Akhil Bharatiya Kshatriya Mahasabha also known as All India Kshatriya Mahasabha was founded in the year 1897
It was formed to promote, protect and fight for rights and interests of Kshatriya community of the Indian society.

Early years
After Revolt of 1857 position of many Taluqdars and Rajput Estate Holders, who supported the revolutionists or participated with them were compromised. The British impounded many of their lands and properties and they were taxed with heavy fines. Raja Hanumant Singh, the Chief of Kalakankar was one such Taluqdar, who was dispossessed of his many properties for supporting Revolt of 1857. Raja Hanumant Singh, realized a pan India organization was necessary to put the voice and injustice faced by their community. He founded the association with other Taluqdars of Oudh and organization named the Ram Dal in the year 1857.  It was renamed Kshatriya Hitkarni Sabha in 1860. 
The association was thus formed to protect and fight for rights and interest of Rajput communities. Kshatriya Mahasabha is successor to the Kshatriya Hitkarni Sabha, which was renamed  Kshatriya Mahasabha 1897 under the leadership of Raja Balwant Singh of Awagarh with Thakur Umarao Singh of Kotla, Raja Rampal Singh of Kalakankar and Raja Uday Pratap Singh of Bhinga. Akhil Bhartiya Kshatriya Mahasabha came into existence on 19 Oct 1897, creating a platform to promote the cause of the Kashatriyas and Rajputs

A news letter called ' Rajput Monthly' was launched in 1898. The association had its first conference in the Rajput Boarding House at Agra. Maharaja Sir Pratap Singh of Jammu & Kashmir sponsored the launching of an Urdu publication called the Rajput Gazette as a fortnightly form Lahore.

At that time the princely states rulers and large zamindars held the sway and they started various schools and colleges in their territories for education and giving preference to students of Kshatriya community.

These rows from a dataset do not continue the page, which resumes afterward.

/-- CSP_TARGET_WRITE: the index byte and the bytes after it enter TDATA together, R402. -/
def cspTargetWrite (n : Fin 6) (index : BitVec 8) (bytes : List (BitVec 8)) (s : State) : State :=
  if s.cspTarget n then
    s.withDomain (cspBlock n) (fun s =>
      (s.enterBytes (CSP_TDATA.addr n) (index.toNat % 64) bytes).bump (CSP_STAT.addr n) CSP_STAT.TWRITE 1)
  else s
/-- CSP_TARGET_WRITE. -/
def execCspTargetWrite (n : Fin 6) (index : BitVec 8) (bytes : List (BitVec 8)) (s : State) : Out :=
  .next (cspTargetWrite n index bytes s)

/-- CSP_TARGET_READ: bytes of a copy of TDATA from the index, R402. -/
def cspTargetRead (n : Fin 6) (index : BitVec 8) (count : Nat) (s : State) : State :=
  if s.cspTarget n then
    s.withDomain (cspBlock n) (fun s =>
      let b := wrapBytes (s.cspTdata n) (index.toNat % 64) count
      { s with snaps := Tab.put s.snaps (targetKey (20 + n)) (b.map (fun (x : Byte) => Word.ofNat x.toNat)) })
  else s
/-- CSP_TARGET_READ. -/
def execCspTargetRead (n : Fin 6) (index : BitVec 8) (count : Nat) (s : State) : Out :=
  .next (cspTargetRead n index count s)

/-! ## Power-down, R400 -/

/-- A port answers a power-down request, R400: none while a frame that must run to its end runs, else the state in which
it accepts; moved is what a split frame had read. -/
def State.cspYield (s : State) (n : Nat) (moved : List Byte) : Option State :=
  match (s.csport n).job with
  | none => some s
  | some j =>
    let e := cspDesc s.cword n j.desc
    let idle := (s.cspFree n)
    if e.splittable then
      let k := min moved.length (j.len - 1)
      let s := idle.bump (CSP_STAT.addr n) CSP_STAT.SUSP 1
      let rest : CspJob := { j with addr := j.addr + k, len := j.len - k, buf := j.buf + k }
      match j.user with
      | .manual => let s := s.store j.buf (moved.take k); some (s.setCsport n { s.csport n with susp := some rest })
      | .log =>
        let s := s.setFlusher { s.flusher with part := s.flusher.part ++ moved.take k }
        some (s.setCsport n { s.csport n with susp := some rest })
      | .tile t lanes => some (s.missed t lanes)
    else if e.isPoll ∧ j.again.isSome then
      match j.user with
      | .tile t lanes => some (idle.missed t lanes)
      | _ => some (idle.setCsport n { idle.csport n with susp := some j })
    else none

end Sys2Proof.Machine
end

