/-- STP_COMMIT.GO, R180 and R181: every enabled slot is checked; the set takes effect at each slot's next run boundary,
at once where the slot has no run in progress. -/
def State.stpCommitGo (s : State) : State :=
  match (List.range 8).find? (fun n => s.slotCheck n ≠ 0) with
  | some n =>
    ((s.setFld STP_STATUS.addr STP_STATUS.REFUSED 1).setFld STP_STATUS.addr STP_STATUS.CERR (s.slotCheck n)).setFld
      STP_STATUS.addr STP_STATUS.CSLOT n
  | none =>
    (List.range 8).foldl (fun s n =>
      let busy := (s.stp.running.any (fun r => r.slot = n)) || s.stp.preempted.any (fun r => r.slot = n)
      let s := s.toPending (STP_SCFG.addr n) (STP_SRES.addr n)
      let s := s.setStp { s.stp with pendingSlots := s.stp.pendingSlots.filter (· ≠ n) ++ [n] }
      if busy then s else s.slotSwitch n) s

/-- A write of STP_COMMIT. -/
def stpCommit (v : Word) (s : State) : State :=
  s.access STP_COMMIT.addr (fun s => if fget v STP_COMMIT.GO = 1 then s.stpCommitGo else s)
/-- STP_COMMIT. -/
def execStpCommit (p : Side) (v : Word) (s : State) : Out := .next (s.permitted p STP_COMMIT.addr true (stpCommit v))

/-- STP_IDLE: in RECOGNIZE STP returns to retention after STPIDLE µs without a run, R433. -/
def stpIdle (s : State) : State :=
  let wait := max 1 (s.fld PWR_CFG.addr PWR_CFG.STPIDLE) * 1000
  if s.mode = 5 ∧ s.isOn stpBlock ∧ s.stp.running.isNone ∧ s.stp.waiting = [] ∧ s.stp.preempted = [] ∧
      s.stp.idleSince + wait ≤ s.el then s.setDom stpBlock .ret else s
/-- STP_IDLE. -/
def execStpIdle (s : State) : Out := .next (stpIdle s)

end Sys2Proof.Machine
end

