/-- OWTEST_RECOVERY_END: TREC after the verdict the wire's cells are delivered again, R229. -/
def owtestRecoveryEnd (s : State) : State :=
  match s.sense.ow with
  | some o =>
    if o.phase = .recovery ∧ o.since + s.cfld SNS_OWCFG.addr SNS_OWCFG.TREC * 100000 ≤ s.el then s.setOw none else s
  | none => s
/-- OWTEST_RECOVERY_END. -/
def execOwtestRecoveryEnd (s : State) : Out := .next (owtestRecoveryEnd s)

/-- SENSE_LAT_CALIBRATE: every second L from round trips, shown in SNS_LAT, R224. -/
def senseLatCalibrate (lat : BitVec 16) (s : State) : State :=
  if s.linkUp ∧ !s.startNear 1000 ∧ !s.sense.latAt.any (fun a => decide (s.el < a + 1000000000)) then
    (s.setSense { s.sense with latAt := some s.el }).setFld SNS_LAT.addr SNS_LAT.LAT lat.toNat
  else s
/-- SENSE_LAT_CALIBRATE. -/
def execSenseLatCalibrate (lat : BitVec 16) (s : State) : Out := .next (senseLatCalibrate lat s)

/-! ## Registers, R244 -/

/-- Whether the shadow SNS_SOCTj rise strictly, R244. -/
def State.socRising (s : State) : Bool :=
  (List.range 16).all (fun j => decide (signed 24 (s.fld (SNS_SOCT.addr j) SNS_SOCT.OCV) <
    signed 24 (s.fld (SNS_SOCT.addr (j + 1)) SNS_SOCT.OCV)))

/-- An access to the sense block asks for training, R227. -/
def State.senseAsked (s : State) : State := s.setSense { s.sense with wanted := true }

/-- Whether the shadow set changes a field whose change resets the estimator, R243. -/
def State.estChanged (s : State) : Bool :=
  [SNS_ESTCFG.EN, SNS_ESTCFG.ZTAU, SNS_ESTCFG.OTAU, SNS_ESTCFG.ISRC, SNS_ESTCFG.ISEL].any (fun f =>
    decide (s.fld SNS_ESTCFG.addr f ≠ s.pfld SNS_ESTCFG.addr f))

/-- A write of SNS_COMMIT: the set is checked, sent to the sense die and takes effect at the openings that R244 names; the
commit of a change of R243 resets the estimator. -/
def snsCommit (v : Word) (s : State) : State :=
  s.access SNS_COMMIT.addr (fun s =>
    let s := s.senseAsked
    if fget v SNS_COMMIT.GO = 1 then
      if s.socRising then
        let x := s.sense
        let cells := if s.estChanged then [] else x.cells
        let s := s.toPending SNS_OWCFG.addr (SNS_SOCT.addr 17)
        let toDie := if s.linkUp then x.toDie ++ s.configFrames else x.toDie
        ((s.setSense { x with pendOw := true, pendTh := true, pendEst := true, pendAt := s.el, cells, toDie }).showPending).setFld
          SNS_STATUS.addr SNS_STATUS.CERR 0
      else (s.setFld SNS_STATUS.addr SNS_STATUS.REFUSED 1).setFld SNS_STATUS.addr SNS_STATUS.CERR 1
    else s)
/-- SNS_COMMIT. -/
def execSnsCommit (p : Side) (v : Word) (s : State) : Out := .next (s.permitted p SNS_COMMIT.addr true (snsCommit v))

/-- SNS_OWRUN_SNAPSHOT: a read of SNS_OWRUN snapshots SNS_OWFIX and clears INCON, R244 and R246. -/
def snsOwrunSnapshot (p : Side) (s : State) : State :=
  s.access SNS_OWRUN.addr (fun s =>
    let s := s.senseAsked
    let w := s.reg SNS_OWRUN.addr
    let s := s.snapshot p SNS_OWRUN.addr [w, s.reg SNS_OWFIX.addr]
    (s.setReg SNS_OWRUN.addr (afterRead SNS_OWRUN.fields w)).returns (sideKey p) w)
/-- SNS_OWRUN_SNAPSHOT. -/
def execSnsOwrunSnapshot (p : Side) (s : State) : Out := .next (snsOwrunSnapshot p s)

/-- SNS_EZ_SNAPSHOT: a read of SNS_EZk of cell k + 1 snapshots SNS_EVk and SNS_ESk, R244. -/
def snsEzSnapshot (p : Side) (k : Fin 18) (s : State) : State :=
  s.access (SNS_EZ.addr (k + 1)) (fun s =>
    let s := s.senseAsked
    let w := s.cellWords (k + 1)
    (s.snapshot p (SNS_EZ.addr (k + 1)) w).returns (sideKey p) (w.headD 0))
/-- SNS_EZ_SNAPSHOT. -/
def execSnsEzSnapshot (p : Side) (k : Fin 18) (s : State) : Out := .next (snsEzSnapshot p k s)

end Sys2Proof.Machine
end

However, after independence, the situation changed dramatically for the upper Kshatriya caste and its influential members. The princely states were merged into the Union of India and later Zamindari was also abolished and association was directionless, immediately after independence of India in 1947. However, under president ship of Babu Ram Narayan a prominent Rajput politician from Bihar, meeting was held at Ujjain in the year 1955 and association was revived.

Centenary

The centenary celebration of the association was held in 1987 at New Delhi under president-ship of Raja Digvijaysinhji Prajapsinhji Jhala.

Activities

Re-conversion of Muslim Rajputs
In year 1922 under chairmanship of Raja Nahar Singh the organization took pioneering decision to bring back 4 lakh converted Muslim Rajputs back into Hindu fold by way of purification ritual. The historic meeting, where the decision was taken, was held at Agra on 31 December 1922. Later on, under guidance of Madan Mohan Malviya thousands were brought back in to the Hindu fold after purification. Inspired by this pioneering effort of the Kshatriya Mahasabha, a few months later at Akhil Bharatiya Hindu Mahasabha, which was founded by Madan Mohan Mavaiya himself, in its 1923 annual meet at Kashi also passed similar resolution to bring back converted Muslims in to Hindu fold by purification rites

Role in Resolution of Jagirdari Act

During the years 1952-1954, the institution played a pivotal role in respect to Jagirdari Case. The writs were filed in Supreme Court of India with respect to Resumption of Jagirdari Act. The Supreme Court of India accepted the role of Mahasabha, as a central co-ordinator in this case. The Prime Minister of India, Jawaharlal Nehru advised Govind Vallabh Pant, the earstwhile Chief Minister of Uttar Paradesh to negotiate with Akhil Bharatiya Kshatriya Mahasabha to end the stalemate.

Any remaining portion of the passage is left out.